The first question to ask yourself is how to determine the residence of the company. The 2014 Finance Act, came into effect on 1st January 2015. It amended the corporate tax residence rules contained in Section 23A TCA 1997. The aim was to address concerns about the “double Irish” structure.
The new provisions apply only from the earlier of the following dates:
a) 1st January 2021 or
b) The date of “change” which takes place after 1st January 2015.

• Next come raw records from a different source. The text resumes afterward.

-- ==== Sys2Proof/Machine/Flags.lean ====
section
/-! DEFINITION. Status flags and the records behind them: fault classes, the fault log and its latches, the
Larder's event queue and freeze, the active fault conditions, and the bus-error log (spec/01, spec/13, spec/15). -/

namespace Sys2Proof.Machine
open Sys2Proof

/-- The code of a charge state (Table 2.1, R73). -/
def ChgState.code : ChgState → Nat
  | .init => 0
  | .candidate => 1
  | .charge => 2
  | .standby => 3
  | .demoted => 4
  | .service => 5
  | .lost => 6

/-- The code of MODE (Table 2.11). -/
def ChgMode.code : ChgMode → Nat
  | .none => 0
  | .two => 1
  | .one => 2

/-- The HOLDER code of a half (Table 2.11). -/
def holderCode : Half → Byte
  | .k => 0xA5
  | .p => 0x5A

/-- ORIGIN of a fault-log entry (Table 15.3). -/
def originHalf (h : Half) : Nat := h.n
def originShared : Nat := 2
def originTwin : Nat := 3

/-! ### Larder event records (R626 to R629) -/

/-- An event record, stamped now, waits to be written while the Larder records. -/
def State.larderEvent (s : State) (typ cls source : Nat) (payload ext : List Byte) : State :=
  if s.flag A.LARDER_CTRL F.LARDER_CTRL.EN then
    { s with larder := { s.larder with waiting := s.larder.waiting ++
      [{ typ := typ, cls := cls, source := source, epoch := s.rdn A.GAUGE_EPOCH, raw := s.raw,
         payload := padTo 40 payload, ext := ext }] } }
  else s

/-- A network event named in a chapter (TYPE 0x03); the layout of its payload is not given (R626). -/
def State.netEvent (s : State) (source kind : Nat) : State :=
  s.larderEvent 3 0xFF source (Config.evtPayload 3 source kind) []

/-- A freeze trigger (R628, R629): the first holds the freeze at this instant; a further one is counted and
recorded. Nothing is frozen while the Larder does not record. -/
def State.freezeTrigger (s : State) : State :=
  if s.flag A.LARDER_CTRL F.LARDER_CTRL.EN then
    match s.larder.freeze with
    | some _ => (s.inc A.LARDER_FRZ_IGNORED).larderEvent 5 0xFF 0 (Config.evtPayload 5 0 0) []
    | none =>
      let frz : Freeze :=
        ⟨s.raw, s.rdn (A.LARDER_PRE_N 0), s.rdn (A.LARDER_POST_N 0), s.rdn (A.LARDER_PRE_N 1), s.rdn (A.LARDER_POST_N 1)⟩
      let s : State := { s with larder := { s.larder with freeze := some frz } }
      (s.setb A.LARDER_STATUS F.LARDER_STATUS.FROZEN true).wr64 A.LARDER_FRZ_AT_LO A.LARDER_FRZ_AT_HI s.raw
  else s

/-! ### Faults (R678 to R681) -/

/-- The eight words of a fault-log entry (Table 15.3). -/
def faultWords (seq code cls origin source raw epoch d5 d6 d7 : Nat) : List Nat :=
  [seq % 2 ^ 32, code * 2 ^ 24 + cls * 2 ^ 21 + origin * 2 ^ 16 + source, raw % 2 ^ 32, raw / 2 ^ 32, epoch,
   d5, d6, d7]

/-- The state with words put into consecutive registers from an address. -/
def State.wrWords (s : State) (a : Nat) : List Nat → State
  | [] => s
  | w :: ws => (s.wrn a w).wrWords (a + 4) ws

/-- A fault of Table 15.2 (R678, R680, R681): it is counted in its class; unless TRIVET_LOST is asserted, an entry
is written; the Larder receives the same content; F3 and F4 set their latch and trigger a freeze. -/
def State.faultD (s : State) (code cls origin source d5 d6 d7 : Nat) : State :=
  let ws := faultWords (s.rdn A.SYS_FLT_WSEQ) code cls origin source s.raw (s.rdn A.GAUGE_EPOCH) d5 d6 d7
  let s := s.inc (A.SYS_FLT_CNT cls)
  let s := if s.trivetLost then s else
    (s.wrWords (A.SYS_FLT_SLOT (s.rdn A.SYS_FLT_WSEQ % 256) 0) ws).incMod A.SYS_FLT_WSEQ F.SYS_FLT_WSEQ.SEQ
  let s := s.larderEvent 1 cls source (ws.flatMap (leBytes 4)) []
  let s := if cls = 3 then s.setb A.SYS_FLT_LATCH F.SYS_FLT_LATCH.F3 true
           else if cls = 4 then s.setb A.SYS_FLT_LATCH F.SYS_FLT_LATCH.F4 true else s
  if 3 ≤ cls ∧ s.flag A.LARDER_FREEZE F.LARDER_FREEZE.EN_FAULT then s.freezeTrigger else s

/-- A fault whose DETAIL words are 0. -/
def State.fault (s : State) (code cls origin source : Nat) : State := s.faultD code cls origin source 0 0 0

/-- A diagnostic of class F3 detected in a half (R78): a half in CHARGE or STANDBY reports HEALTHY = 0 with its code
and T5 logs it; in any other state it is logged with class F2. -/
def State.diagF3 (s : State) (h : Half) (code source d5 d6 : Nat) : State :=
  if s.inService h then s.mapEp h fun e => { e with unhealthy := some (e.unhealthy.getD ⟨code, source, d5, d6, 0⟩) }
  else s.faultD code 2 (originHalf h) source d5 d6 0

/-! ### Bus errors (R49 to R54) -/

/-- The three log registers hold an error, with VALID (R50). -/
def State.logErr (s : State) (e : ErrRec) : State :=
  let s := s.wrn A.SYS_BUSERR_INFO (2 ^ 31 + e.cause * 2 ^ 9 + b2n e.write * 2 ^ 8 + e.master % 256)
  (s.wrn A.SYS_BUSERR_ADDR_LO e.addr).wrn A.SYS_BUSERR_ADDR_HI (e.addr / 2 ^ 32 % 256)

/-- The error responses of this tick, which are those of one cycle (log entry 1), and whether the log holds one of them. -/
def State.errsNow (s : State) : List ErrRec := if s.fabric.errAt = s.now then s.fabric.errs else []
def State.errHeldNow (s : State) : Bool := s.fabric.errAt == s.now && s.fabric.errHeld

/-- The error of the lowest master ID among some of one cycle (R52). -/
def lowestErr (e : ErrRec) (es : List ErrRec) : ErrRec := es.foldl (fun x y => if y.master < x.master then y else x) e

/-- A hart takes an exception: `mcause` and `mtval` (R36); the codes are those of the RISC-V privileged architecture. -/
def State.hartExc (s : State) (k code tval : Nat) : State :=
  s.mapHart k fun x => { x with csrs := storePut 0 (storePut 0 x.csrs 0x342 code) 0x343 tval }

/-- An error response to a master's access (R50 to R52): it is counted; while VALID is 0 it is recorded, VALID is set and an F0
event raised; of several in one cycle the one with the lowest master ID is recorded. A hart takes it as a load or store
access fault (R36). -/
def State.busErr (s : State) (master addr : Nat) (write : Bool) (cause : Nat) : State :=
  let e : ErrRec := ⟨master, addr, write, cause⟩
  let es := s.errsNow
  let held := s.errHeldNow
  let valid := s.flag A.SYS_BUSERR_INFO F.SYS_BUSERR_INFO.VALID
  let s := { s with resp := some (.err cause) }
  let s := if 2 ≤ master ∧ master ≤ 5 then s.hartExc (master - 2) (if write then 7 else 5) addr else s
  let s := s.inc A.SYS_BUSERR_CNT
  let s := { s with fabric := { s.fabric with errAt := s.now, errs := e :: es, errHeld := held || !valid } }
  if !valid then (s.logErr e).faultD 0x90 0 originShared master (addr % 2 ^ 32) (addr / 2 ^ 32) 0
  else if held ∧ master < s.fld A.SYS_BUSERR_INFO F.SYS_BUSERR_INFO.MASTER then s.logErr e
  else s

/-- VALID is written 1 (R53): with error responses in the same cycle, VALID reads 1 and the log holds the one of the lowest
master ID, which raises its F0 event unless one of the cycle has. -/
def State.busErrClear (s : State) : State :=
  match s.errsNow with
  | [] => s.setf A.SYS_BUSERR_INFO F.SYS_BUSERR_INFO.VALID 0
  | e :: es =>
    if s.errHeldNow then s
    else
      let e := lowestErr e es
      let s := { s with fabric := { s.fabric with errHeld := true } }
      (s.logErr e).faultD 0x90 0 originShared e.master (e.addr % 2 ^ 32) (e.addr / 2 ^ 32) 0

/-- SYS_BUSERR_CNT is written: the error responses of the same cycle count on from the value (R54). -/
def State.busErrCount (s : State) (v : Nat) : State := s.wrn A.SYS_BUSERR_CNT (min 0xFFFFFFFF (v + s.errsNow.length))

/-- CAUSE codes of Table 1.10. -/
def cUnmapped : Nat := 0
def cMisaligned : Nat := 1
def cPerm : Nat := 2
def cTrv : Nat := 3
def cOff : Nat := 4
def cLink : Nat := 5
def cLock : Nat := 6

/-- The value that an access delivers: what it read; 0 for a write, and for a read that received an error response (R35) or
that did not take place. -/
def Resp.value : Resp → Nat
  | .ok v => v
  | .err _ => 0
  | .writeLost => 0
  | .dataErr => 0
  | .accessFault => 0

end Sys2Proof.Machine
end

By “change” we mean where there is both:
(a) a change in ownership of the company and
(b) a major change in the nature or conduct of the business activities of the company.
Within one year before the date of the change or on 1st January 2015, whichever is the later date, and ending five years after that date.
It means that companies incorporated in Ireland before 1st January 2015 can use the previous company tax residence legislation until 31st December 2020.
It is essential that up to 31st December 2020, all corporate groups take into consideration the impact of the new legislative provisions on any proposed reorganisations, mergers or acquisitions where there would be:
(a) a change in the ownership and
(b) a change in the nature/conduct of the business in relation to non-resident companies which were incorporated in Ireland.
Please be aware that the information contained in this article is of a general nature. It is not intended to address specific circumstances in relation to any individual or entity. All reasonable efforts have been made by Accounts Advice Centre to provide accurate and up-to-date information, however, there can be no guarantee that such information is accurate on the date it is received or that it will continue to remain so. This information should not be acted upon without full and comprehensive, specialist professional tax advice.